Just some notes for translation into PBS directives: The format of PBS' node selection directive is as follows: #PBS -l nodes=node_spec[+node_spec...] HostSelectionByTypeGroup translates to host type directives like the following: #PBS -l nodes=2:visnode+3:compnode HostSelectionByNameGroup translates to host name directives like the following: #PBS -l nodes=node001+node002+node003 ProcessAllocationGroup translates to directives with "ppn" like the following: #PBS -l nodes=4:visnode:ppn=2+5:compnode:ppn=3 #PBS -l nodes=node001:ppn=2+node002:ppn=3+node003:ppn=3 Example 1 is equivalent to nodes=1:ppn=10 Example 2 is equivalent to nodes=activemural:ppn=10+5:ia64-compute:ppn=2 Example 3 is equivalent to nodes=tg-v001:ppn=5+tg-v002:ppn=5+tg-c024:2+tg-c025:ppn=2
Task 5 is half done. I added support for only one resourceAllocationGroup for PBS. I still need to add support for multiple resourceAllocationGroups. I still need to do task 4.
Finished tasks 4 and 5.
I finished task 6. I forgot to add a task for creating and publishing the update package. This needs to be done before any doc regarding this can be written (only 4.0 doc currently).

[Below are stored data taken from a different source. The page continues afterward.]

def fcQprojGo (p : Nat) (s : State) (d : Bytes) (ds : List Nat) : Acc × Bool × State :=
  let (m, n, r) := (cdRows d, cdCols d, cdRank d)
  match readF32s s p (cdRes d) (m * n) with
  | (.ok, x, s) =>
    match readF32s s p (cdDst d) (m * r) with
    | (.ok, pm, s) =>
      let q := (List.range n).flatMap fun c => (List.range r).map fun j => chainDot (matCol x m n c) (matCol pm m r j)
      match writeF32s s p (cdQbuf d) q with
      | (.ok, s) => (.ok, false, tally s ds 2 r [])
      | (a, s) => (a, false, s)
    | (a, _, s) => (a, false, s)
  | (a, _, s) => (a, false, s)

def doFcQproj (p : PartId) (hit : Option TileId) (s : State) : State := codecRow p.val 9 hit s (fcQprojGo p.val)

/-- FC_QPROJ: Q := Mᵀ · P at QBUF (R453, R454). -/
def execFcQproj (p : RoutineCall) (s : State) : Res := done s (doFcQproj p.part p.hit s)

/-- The accumulator of R120 before its final rounding. -/
def factorAcc (u v : List W32) : W32 := (u.zip v).foldl (fun acc x => f32Fma x.1 x.2 acc) f32Zero

def fcResidGo (p : Nat) (s : State) (d : Bytes) (ds : List Nat) : Acc × Bool × State :=
  let (m, n, r) := (cdRows d, cdCols d, cdRank d)
  match factorFmt (cdFact d) with
  | none => (.bounds, false, s)
  | some f =>
    withinMem s p [] [(cdDst d, 4 * m * r), (cdQbuf d, 4 * n * r), (cdRes d, 4 * m * n), (cdAux d, 4 * n * r)] <|
    let round (l : List W32) : List Nat := l.map fun w => (f.encode false .rne (f32Val w)).1
    match readF32s s p (cdDst d) (m * r) with
    | (.ok, pm, s) =>
      match readF32s s p (cdQbuf d) (n * r) with
      | (.ok, q, s) =>
        match readF32s s p (cdRes d) (m * n) with
        | (.ok, x, s) =>
          let ph := round pm
          let qh := round q
          let pv := ph.map fun c => f32Of (f.decode c)
          let qv := qh.map fun c => f32Of (f.decode c)
          let res := (List.range m).flatMap fun i => (List.range n).map fun c =>
            f32Sub (nth f32Zero x (i * n + c)) (factorAcc (matRow pv r i) (matRow qv r c))
          let x := accAll [(cdDst d, f.packAll ph), (cdQbuf d, f.packAll qh), (cdRes d, f32Bytes res), (cdAux d, f32Bytes qv)] s
            fun s w => writeMem s (.step p) w.1 w.2 (partPrio s p)
          match x with
          | (.ok, s) => (.ok, false, tally s ds 2 r [])
          | (a, s) => (a, false, s)
        | (a, _, s) => (a, false, s)
      | (a, _, s) => (a, false, s)
    | (a, _, s) => (a, false, s)

def doFcResid (p : PartId) (hit : Option TileId) (s : State) : State := codecRow p.val 10 hit s (fcResidGo p.val)

/-- FC_RESID: the rounded factors, the residual they leave, and Qprev := Q̂ (R457). -/
def execFcResid (p : RoutineCall) (s : State) : Res := done s (doFcResid p.part p.hit s)

/-! ### CODEC_ERRLOG -/

def doCodecErrlogWrite (d : Die) (inst : Fin 4) (v hw : W64) (s : State) : State :=
  logWrite s ⟨.codecErrlog, 4 * d.val + inst.val, 0⟩ v.toNat hw.toNat

/-- CODEC_ERRLOG_WRITE: writing 1 to VALID also clears OVER (R16, R465). -/
def execCodecErrlogWrite (d : Die) (inst : Fin 4) (v hw : W64) (s : State) : Res :=
  done s (doCodecErrlogWrite d inst v hw s)

end Sys2Proof.Machine
end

The update packages are currently being published here: http://www-unix.globus.org/toolkit/downloads/development/ The links currently point to tarballs in my personal site path, but should be moved somewhere more specific to the toolkit.
Finished task #8, so all that's left is to add doc on how to customize ExtensionsHandler.pm. Here's the new supported construct doc: http://www-unix.globus.org/toolkit/docs/4.0/execution/wsgram/admin-index.html#s-wsgram-admin-extensions
Task 7 is finished and all deliverables have been fulfilled. This campaign should be closed.